Personal information
- Born: 18 July 1976 (age 49) Uppsala, Sweden
- Nationality: Swedish
- Height: 2.00 m (6 ft 7 in)
- Playing position: Pivot

Club information
- Current club: GWD Minden
- Number: 20

Senior clubs
- Years: Team
- 1994–2005: Redbergslids IK
- 2005–2007: Torrevieja
- 2007–2008: GOG Svendborg TGI
- 2008–2013: FC Barcelona
- 2013–2014: Lugi HF
- 2014–2017: GWD Minden

National team
- Years: Team / Apps / (Gls)
- 2005–2014: Sweden / 116 / (5)

Medal record
Olympic Games
| Silver medal – second place | 2012 London | Team |

= Magnus Jernemyr =

Swedish handball player (born 1976)

Magnus Jernemyr (born 18 July 1976) is a Swedish retired handballer who played for the Swedish national team.
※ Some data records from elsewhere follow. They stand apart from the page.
theorem subWithBorrow_carry :
    flagC (subWithBorrow a m p).2 = true ↔ m.toNat + (!flagC p).toNat ≤ a.toNat := by
  have hm := m.isLt
  have hc := toNat_add_toNat_not (flagC p)
  rw [subWithBorrow, addWithCarry_carry, toNat_xor_ff]
  omega

theorem subWithBorrow_overflow : flagV (subWithBorrow a m p).2 = true ↔
    bit a 7 ≠ bit m 7 ∧ bit (subWithBorrow a m p).1 7 ≠ bit a 7 := by
  rw [subWithBorrow, addWithCarry_overflow, bit7_xor_ff, Bool.eq_not]

end Subtraction

/-! ## AND, ORA and EOR work bit by bit (R173 to R175) -/

/-- A form of an operation that combines A and M bit by bit. -/
theorem ReadForm.Performs.bitwise {op : Byte → Byte → Byte} {b : Bool → Bool → Bool}
    (hbit : ∀ a m i, bit (op a m) i = b (bit a i) (bit m i)) {s : State} {f : ReadForm} (h : f.Performs (logicA op) s) :
    f.i.opcode = f.op ∧ ∃ t, exec f.i s = .next t ∧
      t = { f.after with cpu := { s.cpu with a := t.cpu.a, p := t.cpu.p, cycles := f.cycles } } ∧
      (∀ i, i < 8 → bit t.cpu.a i = b (bit s.cpu.a i) (bit f.m i)) ∧
      FlagsNZ t.cpu.a t.cpu.p ∧ SameFlagsBut 0x82 s.cpu.p t.cpu.p ∧ SameMemory s t := by
  obtain ⟨hop, t, hx, ht, ha, hp, hmem⟩ := h.goesOn (setsAP_logicA op)
  refine ⟨hop, t, hx, ht, ?_⟩
  rw [ha, hp]
  exact ⟨fun i _ => hbit _ _ i, flagsNZ_setNZ .., sameFlagsBut_setNZ _ _, hmem⟩

/-! ## BIT's flags (R186) -/

section BitTest

variable (a m p : Byte)

theorem and_eq_zero_iff_forall_bit : a &&& m = 0 ↔ ∀ i, i < 8 → (bit a i && bit m i) = false := by
  have hbit (i : Nat) : bit (a &&& m) i = (bit a i && bit m i) := BitVec.getLsbD_and
  constructor
  · intro h i _
    rw [← hbit, h]
    exact BitVec.getLsbD_zero
  · intro h
    exact BitVec.eq_of_getLsbD_eq fun i hi => ((hbit i).trans (h i hi)).trans BitVec.getLsbD_zero.symm

theorem flagZ_bitTestP : flagZ (bitTestP a m p) = true ↔ ∀ i, i < 8 → (bit a i && bit m i) = false := by
  rw [← and_eq_zero_iff_forall_bit]
  simp [bitTestP, flagZ, bit_setV, bit_setN, bit_setZ]

theorem flagN_bitTestP : flagN (bitTestP a m p) = bit m 7 := by simp [bitTestP, flagN, bit_setV, bit_setN]

theorem flagV_bitTestP : flagV (bitTestP a m p) = bit m 6 := flagV_setV _ _

theorem sameFlagsBut_bitTestP : SameFlagsBut 0xC2 p (bitTestP a m p) := by
  simp only [bitTestP, sameFlagsBut_iff, bit_setV, bit_setN, bit_setZ]
  simp [bit]

end BitTest

/-! ## The obligations -/

/-- Settles O25: every form sets A and P as `addWithCarry` says. -/
theorem adcAddsWithCarry : Obligations.AdcAddsWithCarry := by
  unfold Obligations.AdcAddsWithCarry
  intro s imm z w f hf
  have hperf : f.Performs (arithA addWithCarry) s := ReadForm.performs_of_accumulatorModes z w rfl rfl rfl f hf
  obtain ⟨hop, t, hx, ht, ha, hp, hmem⟩ := hperf.goesOn (setsAP_arithA _)
  refine ⟨hop, t, hx, ht, ?_⟩
  rw [ha, hp]
  exact ⟨addWithCarry_toNat .., addWithCarry_carry .., addWithCarry_overflow .., addWithCarry_flagsNZ ..,
    addWithCarry_sameFlags _ _ _, hmem⟩

/-- Settles O26: every form sets A and P as `subWithBorrow` says, which adds the one's complement. -/
theorem sbcSubtractsWithBorrow : Obligations.SbcSubtractsWithBorrow := by
  unfold Obligations.SbcSubtractsWithBorrow
  intro s imm z w f hf
  have hperf : f.Performs (arithA subWithBorrow) s := ReadForm.performs_of_accumulatorModes z w rfl rfl rfl f hf
  obtain ⟨hop, t, hx, ht, ha, hp, hmem⟩ := hperf.goesOn (setsAP_arithA _)
  refine ⟨hop, t, hx, ht, ?_⟩
  rw [ha, hp]
  exact ⟨subWithBorrow_toNat .., subWithBorrow_carry .., subWithBorrow_overflow .., addWithCarry_flagsNZ ..,
    addWithCarry_sameFlags _ _ _, hmem⟩

/-- Settles O27: a bit of the words' AND, OR and XOR is that of the two bits. -/
theorem logic : Obligations.Logic := by
  unfold Obligations.Logic
  intro s imm z w
  refine List.forall_mem_cons.2 ⟨?and, List.forall_mem_cons.2 ⟨?or, List.forall_mem_singleton.2 ?eor⟩⟩
  case and =>
    exact fun f hf => ReadForm.Performs.bitwise (op := (· &&& ·)) (fun _ _ _ => BitVec.getLsbD_and)
      (ReadForm.performs_of_accumulatorModes z w rfl rfl rfl f hf)
  case or =>
    exact fun f hf => ReadForm.Performs.bitwise (op := (· ||| ·)) (fun _ _ _ => BitVec.getLsbD_or)
      (ReadForm.performs_of_accumulatorModes z w rfl rfl rfl f hf)
  case eor =>
    exact fun f hf => ReadForm.Performs.bitwise (op := (· ^^^ ·)) (fun _ _ _ => BitVec.getLsbD_xor)
      (ReadForm.performs_of_accumulatorModes z w rfl rfl rfl f hf)

/-- Settles O31: both forms set P as `bitTestP` says and keep A. -/
theorem ReadForm.bitTest : Obligations.BitTest := by
  unfold Obligations.BitTest
  intro s z w f hf
  have hperf : f.Performs Machine.bitTest s := by
    revert f
    exact List.forall_mem_cons.2 ⟨.mem (.refl s) rfl rfl, List.forall_mem_singleton.2 (.mem (.refl s) rfl rfl)⟩
  obtain ⟨hop, t, hx, ht, ha, hp, hmem⟩ := hperf.goesOn setsAP_bitTest
  refine ⟨hop, t, hx, ?_, ?_⟩
  · rw [ha] at ht
    exact ht
  · rw [hp]
    exact ⟨flagZ_bitTestP .., flagN_bitTestP .., flagV_bitTestP .., sameFlagsBut_bitTestP _ _ _, hmem⟩

end Sys2Proof.Machine
end

section
/-! SUPPORT. Increments, shifts and rotates (R176 to R185): the rule each obeys, on memory, on A and on an index. -/

namespace Sys2Proof.Machine

/-! ## The rules of the bytes -/

/-- `f`'s result and C obey the rule `R`, N and Z follow the result, and the other flags stay. -/
def Implements (f : Byte → Byte → Byte × Byte) (R : ShiftRule) : Prop :=
  ∀ m p, R m (flagC p) (f m p).1 (flagC (f m p).2) ∧ FlagsNZ (f m p).1 (f m p).2 ∧ SameFlagsBut 0x83 p (f m p).2
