-- ==== Sys2Proof/Machine/Stream.lean ====
section
/-! DEFINITION. POP and FILL (spec/43_streaming.md). -/

namespace Sys2Proof.Machine

open Sys2Proof

/-- POP (R240, R241). -/
def popCommand (w : Work) : Work × Response :=
  if w.inPhase .closed then (w, .bare .errState)
  else if !w.inPhase .idle || w.drained then (w, .bare .empty)
  else
    ({ w with c := { w.c with outPos := w.c.outPos + 1 } }, .status .ok (pcmOf (bufRead w.c.buf w.c.outPos) w.c.L))

/-- FILL's loop over the subbands, `n` of them left: each takes its format code and runs BAND from its dispatch on;
what is not OK ends FILL at once, and after the last subband UNTRANSFORM's transform runs (R242). -/
def fillBands (n : Nat) (w : Work) : Work × Response :=
  match n with
  | 0 => (finishBlock w, .okay)
  | m + 1 =>
    let code := w.take 5
    let done := bandDispatch (BitVec.ofNat 5 code.1) code.2
    if done.2 = .okay then fillBands m done.1 else done

/-- FILL from the block's first field on (R90, R242). -/
def fillBlock (w : Work) : Work × Response :=
  let e := w.take 4
  let sz := e.2.take 16
  fillBands w.c.S.toNat (scaleBuild (BitVec.ofNat 4 e.1) (BitVec.ofNat 16 sz.1) sz.2)

/-- FILL (R242). -/
def fillCommand (w : Work) : Work × Response :=
  if !w.mayStartBlock then (w, .bare .errState)
  else if w.c.remaining = 0 then (w, .bare .empty)
  else fillBlock w

/-- `pop` (R240). -/
def execPop (s : State) : Host.Outcome State Fault Refusal := .next (runCommand s popCommand)

/-- `fill` (R242). -/
def execFill (s : State) : Host.Outcome State Fault Refusal := .next (runCommand s fillCommand)

end Sys2Proof.Machine
end

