/-- The mixed-radix bands unpack their digits: row r holds the cell at digit (r mod n) of group ⌊r/n⌋ less the middle
digit, and ⌈R/n⌉ groups are taken. Every group has a symbol combination and the largest index lies inside the window
(R174, R177, R182, R187, R188). -/
def Obligations.RadixBandsUnpackTheirDigits : Prop :=
  ∀ b ∈ radixBands, ∀ (s : State) (c : Context) (e : BitVec 4), Expecting s c → s.cfg.packed = .gk →
    s.lut.e = some e → (((b.base - 1) / 2 : Nat) : Int) ≤ ((2 ^ e.toNat : Nat) : Int) - 1 →
    (∀ j, j * b.n < c.R.toNat → groupValue c b.bits j < b.base ^ b.n) →
    FillsColumn b.instr s c (fun r => sext32 (s.lut.windowCell (radixIndex c b r)))
      (b.bits * ((c.R.toNat + b.n - 1) / b.n))

/-- The first group of a mixed-radix band whose value has no symbol combination faults F_PACKED_COMBO with the format
code and the value (R187, R301, R305). What a fault leaves free in the context and what it
keeps there are the model's choice (log entry 4). -/
def Obligations.RadixBandFaultsOnAValueWithoutCombination : Prop :=
  ∀ b ∈ radixBands, ∀ (s : State) (c : Context) (e : BitVec 4) (j : Nat), Expecting s c → s.cfg.packed = .gk →
    s.lut.e = some e → (((b.base - 1) / 2 : Nat) : Int) ≤ ((2 ^ e.toNat : Nat) : Int) - 1 →
    j * b.n < c.R.toNat → b.base ^ b.n ≤ groupValue c b.bits j →
    (∀ i < j, groupValue c b.bits i < b.base ^ b.n) →
    EndsInFault b.instr s c (.packedCombo b.code (groupValue c b.bits j))

/-- With OOW_POLICY = fault, the first row of a prefix band whose index is outside the window faults F_LUT_WINDOW with
the index, the format code, the subband and the row: `gs` are the codewords on the stream up to that row's group, and
row r stands for the r-th symbol of them (R132, R152, R301, R305, R306). What a fault leaves free in
the context and what it keeps there are the model's choice (log entry 4). -/
def Obligations.PrefixBandFaultsAtItsFirstOutsideRow : Prop :=
  ∀ p ∈ prefixBands, ∀ (code : BitVec 5) (s : State) (c : Context) (gs : List Codeword) (row : Nat) (k : Int),
    p.1.bandCode = some code → Expecting s c → s.cfg.packed = .gk → s.cfg.oowPolicy = .fault →
    (∀ g ∈ gs, g ∈ p.2.2) →
    (∀ i, i < (gs.flatMap Prod.snd).length → (gs.flatMap Prod.snd)[i]? = some (streamBit c.source (c.bitPos + i))) →
    row < c.R.toNat → (gs.flatMap Prod.fst)[row]? = some (.deq k) → s.lut.inWindow k = false →
    (∀ r < row, ∀ k', (gs.flatMap Prod.fst)[r]? = some (.deq k') → s.lut.inWindow k' = true) →
    EndsInFault p.1 s c (.lutWindow (BitVec.ofInt 17 k) code c.nextBand row)

/-- With OOW_POLICY = fault, the first row of a mixed-radix band whose index is outside the window faults F_LUT_WINDOW,
if every group up to that row's has a symbol combination (R132, R152, R301, R305, R306). What a fault leaves free in
the context and what it keeps there are the model's choice (log entry 4). -/
def Obligations.RadixBandFaultsAtItsFirstOutsideRow : Prop :=
  ∀ b ∈ radixBands, ∀ (s : State) (c : Context) (row : Nat), Expecting s c → s.cfg.packed = .gk →
    s.cfg.oowPolicy = .fault → row < c.R.toNat → (∀ j ≤ row / b.n, groupValue c b.bits j < b.base ^ b.n) →
    s.lut.inWindow (radixIndex c b row) = false → (∀ r < row, s.lut.inWindow (radixIndex c b r) = true) →
    EndsInFault b.instr s c (.lutWindow (BitVec.ofInt 17 (radixIndex c b row)) b.code c.nextBand row)

/-- With OOW_POLICY = stale no command of any kind raises F_LUT_WINDOW (R132, R301). -/
def Obligations.StalePolicyRaisesNoWindowFault : Prop :=
  ∀ (i : Instr) (s t : State) (c : Context) (k : BitVec 17) (code : BitVec 5) (subband row : Nat), Serves s c →
    s.cfg.oowPolicy = .stale → exec i s = .next t → t.resp ≠ some (.faulted (.lutWindow k code subband row))
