-- ==== Sys2Proof/Tests/Slice0.lean ====
section
/-! SUPPORT. Tests. Every expected value is the spec's: its encoding tables (spec/30_encoding.md), the examples of its
rules, or its vectors (spec/95_test_vectors.md, named in the docstrings), never this model's own answer. The last part
gives, for each statement that has hypotheses, a concrete state and operands that meet them. -/

namespace Sys2Proof.Tests

open Sys2Proof Sys2Proof.Machine Sys2Proof.Claims

/-! ### Builders -/

/-- The bytes of a bit string in take order: stream bit 8·j + b is bit b of byte j (R70). -/
def bytesOf (bits : List Bool) : List Byte :=
  (List.range ((bits.length + 7) / 8)).map fun j =>
    BitVec.ofNat 8 (((List.range 8).map fun b => (bits.getD (8 * j + b) false).toNat * 2 ^ b).sum)

/-- The first `n` bits of a number written with the first bit taken as its most significant digit. -/
def bits (n v : Nat) : List Bool := (List.range n).map fun i => v.testBit (n - 1 - i)

/-- An open context with `L` and `R`, `total` samples to go, in phase `p`, with `n` subbands done. -/
def ctxIn (p : Phase) (L : BitVec 4) (R : BitVec 12) (total : BitVec 32) (n : Nat) : Context :=
  { Context.reset.opened L R total with phase := p, nextBand := n }

/-- The LUT unit with one open context and the table of `scale e, x` as the latest build. -/
def tableOf (e : BitVec 4) (x : BitVec 16) : LutUnit := LutUnit.reset.acquire.build e x

/-- Context 0 is `c`, context 1 is closed, and the latest build is `scale 3, 3`. -/
def stateOf (c : Context) : State := { State.reset with contexts := [c, .reset], lut := tableOf 3 3 }

/-- A block with S = 1 and `R` rows is being filled, and `payload` is on the bit source. -/
def fillingOf (R : BitVec 12) (payload : List Bool) : State :=
  stateOf { ctxIn .filling 0 R 4 0 with source := bytesOf payload }

/-- The state after a command. -/
def after (i : Instr) (s : State) : State := nextOf s (exec i s)

/-- What a band left: the response, the words of the column, and the bits taken. -/
def bandResult (i : Instr) (s : State) : Option Response × List Int × List Nat :=
  let t := after i s
  (t.resp, (t.contexts.take 1).flatMap (fun c => c.buf.map fun p => p.2.toInt), (t.contexts.take 1).map Context.bitPos)

/-- UNTRANSFORM on a filled block: BUF and PREV after it. -/
def transformed (noop : Bool) (L : BitVec 4) (R : BitVec 12) (words : List Int) (prev : Cells Word) :
    List Int × Cells Word :=
  let b := transformBlock noop
    { ctxIn .filling L R 100 (subbandsOf L) with
      buf := (words.zipIdx).map (fun p => (p.2, wrap32 p.1))
      prev := prev }
  (b.buf.map (fun p => p.2.toInt), b.prev)

/-- POP's answer where the next word is `v`. -/
def popped (L : BitVec 4) (v : Int) : Option Response :=
  (after .pop (stateOf { ctxIn .idle L 1 0 0 with buf := [(0, wrap32 v)], outCount := 1 })).resp

/-! ### WellFormed: each check refuses an ill-formed term -/

theorem test_config_standard : Config.standard.wellFormed = true := by decide
theorem test_config_no_context : { Config.standard with K := 0 }.wellFormed = false := by decide
theorem test_config_no_buffer : { Config.standard with maxBlockWords := 0 }.wellFormed = false := by decide
theorem test_dband_operand : [2, 3, 16, 17].map dbandOperand = [false, true, true, false] := by decide
theorem test_pband_operand : [16, 17, 24, 25, 28, 29, 30].map pbandOperand =
    [false, true, true, false, false, true, false] := by decide
theorem test_reserved_code : [0, 1, 2, 3, 25, 28, 30, 31, 29].map reservedFormatCode =
    [false, true, true, false, true, true, true, true, false] := by decide
theorem test_command_context : [0, 1, 2].map (fun n => Command.wellFormed .standard { ctx := n, instr := .pop }) =
    [true, true, false] := by decide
During his playing career he played for Redbergslids IK and Lugi HF in Sweden, Torrevieja and FC Barcelona in Spain, GOG Svendborg TGI in Denmark, and GWD Minden in Germany. He won the Swedish Championship in 1995, 1996, 1997, 1998, 2000, 2001 and 2003.
In 2012, he was selected as Liga ASOBAL's best defender. In that year, he was also part of the Swedish team that won the silver medal at the Olympic Games. In 2011 he won the EHF Champions League with FC Barcelona.

In 2018 he made a comeback to handball for the Mallorca based club Handbol Marratxí, together with Robert Arrhenius.

Meanwhile he has been a trotting coach.